[Collected data]
- Opening Delimiter -

-- ==== Sys2Proof/Machine/Tables.lean ====
section
/-! DEFINITION. Reading tables: the entry of each table in bytes (R196, with the fields its own rule names), the ranges of
R187, READ, READ NEXT and the cursors (R186). Layouts the manual leaves open are named in assumptions 19 to 21. -/

namespace Sys2Proof.Machine

/-! ## Entries -/

/-- R186, R187: the first and last index of a table. -/
def tableRange : Table → Nat × Nat
  | .officeStations => (0, 7)
  | .windowA => (0, 63)
  | .windowB => (0, 63)
  | .defaultsA => (0, 4)
  | .defaultsB => (0, 4)
  | .bankIdentity => (0, 1)
  | .meters => (0, 2)
  | .thresholds => (0, 4)
  | .guestStations => (0, 127)
  | .tills => (1, 32)
  | .openRequests => (0, 63)
  | .journalRecords => (0, 131071)
  | .labelQueue => (0, 131071)
  | .labelInFlight => (0, 15)
  | .labelUndelivered => (0, 255)
  | .schedule => (0, 15)
  | _ => (0, 0)

/-- R3: the bytes of the base-station entry. -/
def baseStationBytes (b : BaseStation) : Bytes := be48 b.station ++ be32 b.address ++ be16 b.service

/-- R3: a PORTS entry; the office station list is read by its own table. -/
def portsBytes (s : State) : Bytes :=
  be48 s.station ++ segments.flatMap (fun g => be32 (s.ports.gateways.get g)) ++ optField 6 be48 s.ports.nextHop
    ++ optField 12 baseStationBytes s.ports.baseStation ++ num8 (segmentNumber s.ports.managementPort)
    ++ be16 s.ports.managementType ++ be16 s.ports.agentService ++ be16 s.ports.nightService
    ++ be16 s.ports.labelService

/-- R3: an OFFICE STATIONS entry. -/
def officeBytes (o : OfficeStation) : Bytes := yesNo o.enabled ++ be48 o.station ++ be32 o.address

/-- R20, R37: a window entry, hit count included. -/
def windowBytes (e : WindowEntry) : Bytes :=
  yesNo e.enabled ++ yesNo e.pinned ++ [sourcesByte e.sources] ++ num8 (keys.idxOf e.key) ++ be32 e.base ++ be32 e.mask
    ++ optField 1 (fun p => [p]) e.protocol ++ optField 4 (fun r => be16 r.1 ++ be16 r.2) e.range
    ++ num8 (windowActions.idxOf e.action) ++ num8 (segmentNumber e.destination) ++ optField 4 be32 e.translate
    ++ num8 (uplinkClasses.idxOf e.uplinkClass) ++ yesNo e.mark ++ [e.offset] ++ be32 e.hits

/-- R22, R37: a default, hit count included. -/
def defaultBytes (d : SegmentDefault) : Bytes :=
  num8 d.forwards.toNat ++ num8 (segmentNumber d.destination) ++ num8 (uplinkClasses.idxOf d.uplinkClass)
    ++ be32 d.hits

/-- R65: the UPLINK entry. -/
def uplinkBytes (s : State) : Bytes :=
  uplinkQueues.flatMap (fun q => num16 (s.uplink.limits.get q))
    ++ uplinkQueues.flatMap (fun q => num16 (s.uplink.queues.get q).length)
    ++ num8 s.uplink.daySpacing ++ num8 s.uplink.drainSpacing ++ num8 s.spacing ++ num16 s.uplink.residence
    ++ num8 (if s.uplink.turn = .transfer then 0 else 1) ++ num8 s.uplink.guestGap

/-- R58: a profile. -/
def profileBytes (p : Profile) : Bytes := num32 p.rate ++ num32 p.depth ++ num8 (meterActions.idxOf p.action)

/-- The code of Day or Night (R195). -/
def dayNightCode : DayNight → Nat
  | .day => 0
  | .night => 1

/-- The code of open or closed (R195). -/
def gateCode : Gate → Nat
  | .opened => 0
  | .closed => 1

/-- R58, R65, R196: a METERS entry: the fields in the order of R58's table, then the profile in use, which that table
does not hold (assumption 21). -/
def meterBytes (s : State) (m : ShareMeter) : Bytes :=
  num32 m.level ++ be32 m.lastTick ++ profileBytes m.day ++ profileBytes m.night ++ num8 m.hold.length
    ++ num8 (dayNightCode s.levels.profile.value)

/-- R66: one threshold. -/
def thresholdBytes (t : Threshold) : Bytes :=
  num32 t.value ++ yesNo t.enabled ++ yesNo t.armed ++ yesNo t.resultValid ++ num8 (if t.last = .below then 0 else 1)

/-- R66: a THRESHOLDS entry. -/
def pairBytes (p : ThresholdPair) : Bytes := thresholdBytes p.low ++ thresholdBytes p.high

/-- R69: the guest settings. -/
def guestSettingsBytes (g : GuestSettings) : Bytes :=
  be32 g.base ++ be32 g.mask ++ num16 g.minIdle ++ num32 g.idleLimit ++ num32 g.rate ++ num32 g.depth

/-- R81: the GUEST entry. -/
def guestBytes (s : State) : Bytes :=
  guestSettingsBytes s.guest.settings ++ num8 (gateCode s.levels.guestState.value) ++ num8 s.guest.table.length

/-- R70, R81: a GUEST STATIONS entry. -/
def guestEntryBytes (e : GuestEntry) : Bytes :=
  be48 e.station ++ be32 e.address ++ be32 e.firstSeen ++ be32 e.lastActive ++ num32 e.level ++ be32 e.meterTick
    ++ num32 e.frames ++ be40 (BitVec.ofNat 40 e.bytes) ++ yesNo e.barred

/-- R83, R99: a TILLS entry, with the count of open request entries it holds. -/
def tillBytes (s : State) (t : Fin 32) : Bytes :=
  yesNo s.tills[t].enabled ++ be48 s.tills[t].station ++ be32 s.tills[t].address ++ num8 s.tills[t].openLimit
    ++ yesNo s.tills[t].holdOver ++ optField 4 be32 s.tills[t].lastAccepted ++ num8 (s.tracker.openCount t)

/-- R85, R99: the TRACKER entry. -/
def trackerBytes (k : Tracker) : Bytes :=
  num16 k.replyTimeout ++ num32 k.lateWindow ++ num8 (k.slots.toList.countP (·.isSome))

/-- R86, R99: the fields of an open request entry. A tracked frame's copy always has a window index (R30). -/
def requestBytes (r : OpenRequest) : Bytes :=
  num8 (r.till.val + 1) ++ be16 r.tillService ++ be32 r.tag ++ be32 r.originalAddress ++ be16 r.originalService
    ++ be32 r.serverAddress ++ be16 r.serverService ++ [r.tagOffset]
    ++ num8 (match r.windowIndex with | some i => i.val | none => 0) ++ yesNo r.mark ++ be32 r.sentTick
    ++ num8 r.resends ++ num8 (if r.state = .waiting then 0 else 1) ++ be32 r.deadline

/-- R110, R117: the POOL entry, journal reserve before label reserve (DESIGN CHOICE, assumption 47). -/
def poolBytes (p : Pool) : Bytes :=
  num32 p.journalReserve ++ num32 p.labelReserve ++ num32 p.free ++ num32 p.journalHeld ++ num32 p.labelHeld

/-- R117: the JOURNAL entry. -/
def journalBytes (s : State) : Bytes :=
  be32 s.journal.oldest ++ be32 s.journal.nextToSend ++ be32 s.journal.newest ++ be32 s.journal.nextSeq
    ++ num32 s.journal.records.length ++ num32 s.pool.journalHeld

/-- R112, R117: a JOURNAL RECORDS entry, without its payload. -/
def journalRecordBytes (r : JournalRecord) : Bytes :=
  be32 r.sequence ++ num8 (r.till.val + 1) ++ be32 r.number ++ storeTimeBytes r.time ++ num16 r.payload.length

/-- R119: the NIGHT entry. -/
def nightBytes (n : NightSettings) : Bytes :=
  be32 n.collector ++ be16 n.service ++ be16 n.branch ++ be32 n.epoch ++ yesNo n.followClock ++ num16 n.callTimeout
    ++ num16 n.ackTimeout ++ num16 n.settleTimeout ++ num8 n.shortLimit ++ num8 n.longLimit

/-- R122, R197: an engine state's code, IDLE 0 through FAILED 5. -/
def nightStateCode : NightState → Nat
  | .idle => 0
  | .calling => 1
  | .draining => 2
  | .settling => 3
  | .backoff => 4
  | .failed => 5

/-- R141: the timer of the engine's state. -/
def Night.runningTimer (n : Night) : Option Timer :=
  match n.state with
  | .calling => n.callTimer
  | .draining => n.ackTimer
  | .settling => n.settleTimer
  | .backoff => n.backoffTimer
  | _ => none

/-- R141: the NIGHT STATUS entry. The time left is 0 when no timer runs, of which R141 says nothing (DESIGN CHOICE,
assumption 49). -/
def nightStatusBytes (s : State) : Bytes :=
  num8 (nightStateCode s.night.state) ++ num8 s.night.attempts ++ num8 s.night.shortRetries ++ num8 s.night.window
    ++ num32 s.journal.outstanding ++ num32 (timerLeft s.tick s.night.runningTimer) ++ num16 s.night.retryTotal
    ++ yesNo s.night.rollover ++ be16 s.night.generator ++ be32 s.journal.oldest ++ be32 s.journal.nextToSend
    ++ be32 s.journal.newest

/-- R143, R157: the LABEL entry. -/
def labelBytes (s : State) : Bytes :=
  num8 s.label.settings.pacing ++ num8 s.label.settings.attemptLimit ++ num16 s.label.settings.outcomeTimeout
    ++ num8 s.label.credit ++ num8 (gateCode s.levels.labelWindow.value) ++ num8 (timerLeft s.tick s.label.pacingTimer)
    ++ num32 s.label.queue.length ++ num8 s.label.inFlight.length ++ num16 s.label.undelivered.length
    ++ num32 s.pool.labelHeld

/-- R142, R157: a LABEL QUEUE or LABEL IN-FLIGHT entry. -/
def updateBytes (u : LabelUpdate) : Bytes :=
  be24 u.number ++ [u.page] ++ num16 u.text.length ++ u.text ++ yesNo u.flash ++ optField 8 be64 u.item
    ++ num8 u.attempts ++ be32 u.firstQueued ++ optField 4 be32 u.sentTick ++ optField 4 be32 u.deadline

/-- R152: the code of a last outcome, Absent 0, Busy 1, Rejected 2. -/
def givenUpCode : GivenUp → Nat
  | .absent => 0
  | .busy => 1
  | .rejected => 2

/-- R152, R157: a LABEL UNDELIVERED entry. -/
def undeliveredBytes (u : UndeliveredRecord) : Bytes :=
  be24 u.number ++ [u.page] ++ num8 u.attempts ++ num8 (givenUpCode u.last)

/-- R162: a SCHEDULE entry. -/
def scheduleBytes (e : ScheduleEntry) : Bytes :=
  yesNo e.enabled ++ num32 e.second ++ num8 (scheduleActions.idxOf e.action)

/-- R164, R168: an origin: its code, Reset 0 to Command 3, and the index of Entry and Replay, 0 for the others. -/
def originBytes : LevelOrigin → Bytes
  | .reset => [0, 0]
  | .entry i => 1 :: num8 i.val
  | .replay i => 2 :: num8 i.val
  | .command => [3, 0]

/-- R168: the CLOCK entry; the reading is 0 while the clock is unset. -/
def clockBytes (s : State) : Bytes :=
  yesNo s.clock.set
    ++ (if s.clock.set then num16 s.clock.time.day ++ num32 s.clock.time.second ++ num16 s.clock.sub
        else List.replicate 8 0)
    ++ num8 (dayNightCode s.levels.profile.value) ++ originBytes s.levels.profile.origin
    ++ num8 (gateCode s.levels.labelWindow.value) ++ originBytes s.levels.labelWindow.origin
    ++ num8 (gateCode s.levels.guestState.value) ++ originBytes s.levels.guestState.origin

- Closing Delimiter -

## Problem details
Your task is to collect every line above that contains the word "labelHeld".

## Written answer
  num32 p.journalReserve ++ num32 p.labelReserve ++ num32 p.free ++ num32 p.journalHeld ++ num32 p.labelHeld
    ++ num32 s.pool.labelHeld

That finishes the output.